# Some pics of recent burl



## Burlhunter13 (May 6, 2012)

Finally had a chance to post pictures of some box elder burl. Really gloomy, cloudy day....photos don't do justice on the figure. 


Around 20" base diameter, sat for 5 years drying.







About to raise the mill and make first cut.







oooooooo Photos are bla, much nicer in sunlight. Small bark inclusions, overall pretty nice, good red and blues.







Close up







Center of log was dry rotted (piece on mill), from sitting for so long it checked real bad.....but just the center "cant" everything else is nice. 







Different burl, spalted/ant-farm/root section. Really neat.







close-up. Very heavy curl and colors.






I'll try to post more soon, I have been cutting all my burls up and misc logs/pieces in hopes to make my move to Wisconsin(Sharon) easier in 2-3 weeks.
Thanks for looking, everyone always wants to know what this stuff looks like. Cheers.


----------



## 820wards (May 6, 2012)

Burlhunter,

Looks pretty cool!

jerry-


----------



## RedArrow (Jun 9, 2012)

I have some Box Elder burp also... How does the color hold up? Mine has been cut about 3 months, haven't looked at it since I stickered it.


----------



## RedArrow (Jun 9, 2012)

Burl*


----------



## Raintree (Jun 9, 2012)

Very nice, I see a whole bunch of custom 1911 pistol grips in those sweet slabs!


----------



## RedArrow (Jun 9, 2012)

What size would be best for the grips? 

Here is my burl

View attachment 241121


----------



## Raintree (Jun 9, 2012)

RedArrow said:


> What size would be best for the grips?
> 
> Here is my burl
> 
> View attachment 241121



About this size....boxelder burl grips.


----------



## RedArrow (Jun 9, 2012)

Wow, those look great! Stabilized?


----------



## Raintree (Jun 10, 2012)

RedArrow said:


> Wow, those look great! Stabilized?



Yes, a good Wood Hardener is needed. Boxelder being on the soft side you wouldn't want your work of art grips getting scratched up.


----------



## RedArrow (Jun 10, 2012)

I've never used any type of those products... What are some good ones? How are they used?


----------



## ChainFinn (Jun 10, 2012)

I would love to try tomake a burl KUKSA out of stuff like that.


----------



## Raintree (Jun 10, 2012)

RedArrow said:


> I've never used any type of those products... What are some good ones? How are they used?

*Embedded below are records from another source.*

-- ==== Sys2Proof/Machine/HostReq.lean ====
section
/-! DEFINITION. The requests of a party in RUN on an endpoint (23 R418 to R421). -/

namespace Sys2Proof.Machine

/-- The answer codes of a MSG (R418). -/
def msgPlaced : Nat := 0
def msgFull : Nat := 1
def msgBadDest : Nat := 2

/-- An endpoint that passes traffic (R404). -/
def State.epRuns (s : State) (e : Nat) : Bool :=
  decide ((s.endpoint e).state = .run) && decide ((s.ctxOf (s.endpoint e).ctx).status = .live)

/-- The party number of an endpoint's clock (R163). -/
def epParty (e : Nat) : Nat := 12352 + e

/-- MSG (R172, R189, R418), after the request in hand (R177). The MSG of a `send` of another N9 names no destination: it goes to the DEFCORE
of the endpoint (R421). -/
def execMsg (ep : Nat) (core : Option Nat) (tag : BitVec 16) (nan : Bool) (words : List Word) (s : State) : Result :=
  let ctx := (s.endpoint ep).ctx
  let dst := core.getD (s.endpoint ep).defcore
  let m : Msg := { src := 0x300 + ep, kind := .msg, nan := nan, tag := tag.toNat, words := (List.range 7).map (fun i => words.getD i 0) }
  .next (if !s.epRuns ep || (s.endpoint ep).run.isSome then s
    else if 767 < dst then s.say (.placed ep msgBadDest)
    else if s.msgRoom ctx dst then ((s.append ctx dst m (s.clock ctx (epParty ep))).tick ctx (epParty ep) 0).say (.placed ep msgPlaced)
    else s.say (.placed ep msgFull))

/-- A request in hand goes on: also at an endpoint that has left RUN since, as it is performed whole (R408). -/
def State.epGoes (s : State) (e : Nat) : Bool :=
  decide ((s.endpoint e).state = .run ∨ (s.endpoint e).state = .error) && decide ((s.ctxOf (s.endpoint e).ctx).status = .live)

/-- An answer leaves by an endpoint in RUN; of any other the packets are dropped (R404, R408). -/
def State.reply (s : State) (e : Nat) (m : OutMsg) : State := if s.epRuns e then s.say m else s

/-- The accesses of an endpoint (R184, R418). -/
def epWho (ctx ep : Nat) : Who :=
  { ctx := ctx, lc := 0, party := epParty ep, ep := some ep, csets := false, shadows := false }

/-- The pieces of a range, at most one line each: offset in the range, address, length (R418). -/
def linesOf (va n : Nat) : List (Nat × Nat × Nat) :=
  let first := va / 192
  let count := if n = 0 then 0 else (va + n - 1) / 192 + 1 - first
  (List.range count).map (fun i =>
    let lo := Nat.max va ((first + i) * 192)
    (lo - va, lo, Nat.min (va + n) ((first + i + 1) * 192) - lo))

/-- The lines of a request, the last of them at 2^56 where the range runs past it (R418). -/
def HostRun.pieces (r : HostRun) : List (Nat × Nat × Nat) :=
  let k := Nat.min r.len (2 ^ 56 - r.va.toNat)
  linesOf r.va.toNat k ++ (if k < r.len then [(k, 2 ^ 56, r.len - k)] else [])

/-- What a request answers (R418). -/
def HostRun.answer (r : HostRun) (ep code off : Nat) (bs : List Byte) : OutMsg :=
  if r.write then .writeDone ep code off else .readDone ep code bs

/-- One line of a request (R418). -/
def State.hostAccess (s : State) (w : Who) (r : HostRun) (off a n : Nat) : Acc (State × List Byte) :=
  if 2 ^ 56 ≤ a then .error (.refuse .protection (BitVec.ofNat 64 a))
  else if r.write then (s.writeAt w [(.glob a, n)] ((r.bytes.drop off).take n)).map (fun s => (s, []))
  else s.readAt w [(.glob a, n)]

def State.setRun (s : State) (ep : Nat) (r : Option HostRun) : State := s.setEndpoint ep { s.endpoint ep with run := r }

/-- The next line of the request in hand: after the last the answer, after a refusal no later line, and a wait leaves the request as it
is (R177, R418). -/
def State.hostLine (s : State) (ep : Nat) (r : HostRun) : State :=
  match r.pieces.drop r.lines with
  | [] => s
  | p :: rest =>
    match s.hostAccess (epWho (s.endpoint ep).ctx ep) r p.1 p.2.1 p.2.2 with
    | .ok (s', bs) =>
      if rest.isEmpty then (s'.setRun ep none).reply ep (r.answer ep 0 0 (r.got ++ bs))
      else s'.setRun ep (some { r with lines := r.lines + 1, got := r.got ++ bs })
    | .error (.refuse k a) => ((s.poisonFull (s.endpoint ep).ctx k a).setRun ep none).reply ep (r.answer ep k.code p.1 [])
    | .error (.full dst ch) => s.fullWait (s.endpoint ep).ctx dst ch
    | .error .wait => s

/-- A step of a request: an endpoint with none in hand accepts it and performs its first line; named again it goes on with the next line;
another request waits until it is answered (R177, R418). -/
def State.hostRequest (s : State) (ep : Nat) (r : HostRun) : State :=
  if decide (r.len = 0) || decide (4096 < r.len) then s
  else
    match (s.endpoint ep).run with
    | none => if !s.epRuns ep then s else if 2 ^ 56 ≤ r.va.toNat then s.say (r.answer ep TrapKind.protection.code 0 []) else s.hostLine ep r
    | some q => if !s.epGoes ep then s else if q.write = r.write ∧ q.va = r.va ∧ q.len = r.len ∧ q.bytes = r.bytes then s.hostLine ep q else s

/-- WRITE (R418). -/
def execWrite (ep : Nat) (va : Word) (bytes : List Byte) (s : State) : Result :=
  .next (s.hostRequest ep { write := true, va := va, len := bytes.length, bytes := bytes })

/-- READ (R418). -/
def execRead (ep : Nat) (va : Word) (len : Nat) (s : State) : Result :=
  .next (s.hostRequest ep { write := false, va := va, len := len })

/-- The step with which the request in hand goes on. -/
def HostRun.instr (r : HostRun) (ep : Nat) : Instr := if r.write then .write ep r.va r.bytes else .read ep r.va r.len

end Sys2Proof.Machine
end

For small projects this will work.


----------



## discounthunter (Jun 10, 2012)

wow,nice wood. too bad on the center cant ,but it looks like you can still get a lot of little pieces out of it.


----------



## Burlhunter13 (Jun 12, 2012)

RedArrow said:


> I have some Box Elder burp also... How does the color hold up? Mine has been cut about 3 months, haven't looked at it since I stickered it.



Cool piece you got there....was there insect damage.....I mill a lot of carpenter ant infested box elder.

Color holds up well when not exposed to uv light. I have some slabs from 5 years ago that are still loaded with color. The red will tend to lighten up and maybe even turn a little pinkish. But again....depending on light exposure. High temperature will tend to oxidize the color as well. So work combo is in direct sunlight in the summer.....color can fade completely away in as fast as 2 days. In any case the color only disappears in the first 1/8 or so thick. Run it through the planner and the color comes back.

Stuff is a blast to work with.....love milling it, never know what kind of color/figure will pop. I will post pictures soon of the monster box elder burl i recently acquired. Should make some nice 1 piece guitar bodies and gunstocks.


----------



## computeruser (Jun 12, 2012)

Raintree said:


> Very nice, I see a whole bunch of custom 1911 pistol grips in those sweet slabs!



Could probably get some nice S&W N-frame grips out of it, too.


----------



## Laird (Jun 12, 2012)

Very nice! I always thought Box Elder should be good for something!


----------



## qbilder (Jun 12, 2012)

I use this stuff TurnTex Woodworks - MesquiteMan's Cactus Juice. It's the real deal, totally different league than the hardware store wood hardener. I use a vacuum pump from Horrible Freight that costs around $100 and it works superbly.


----------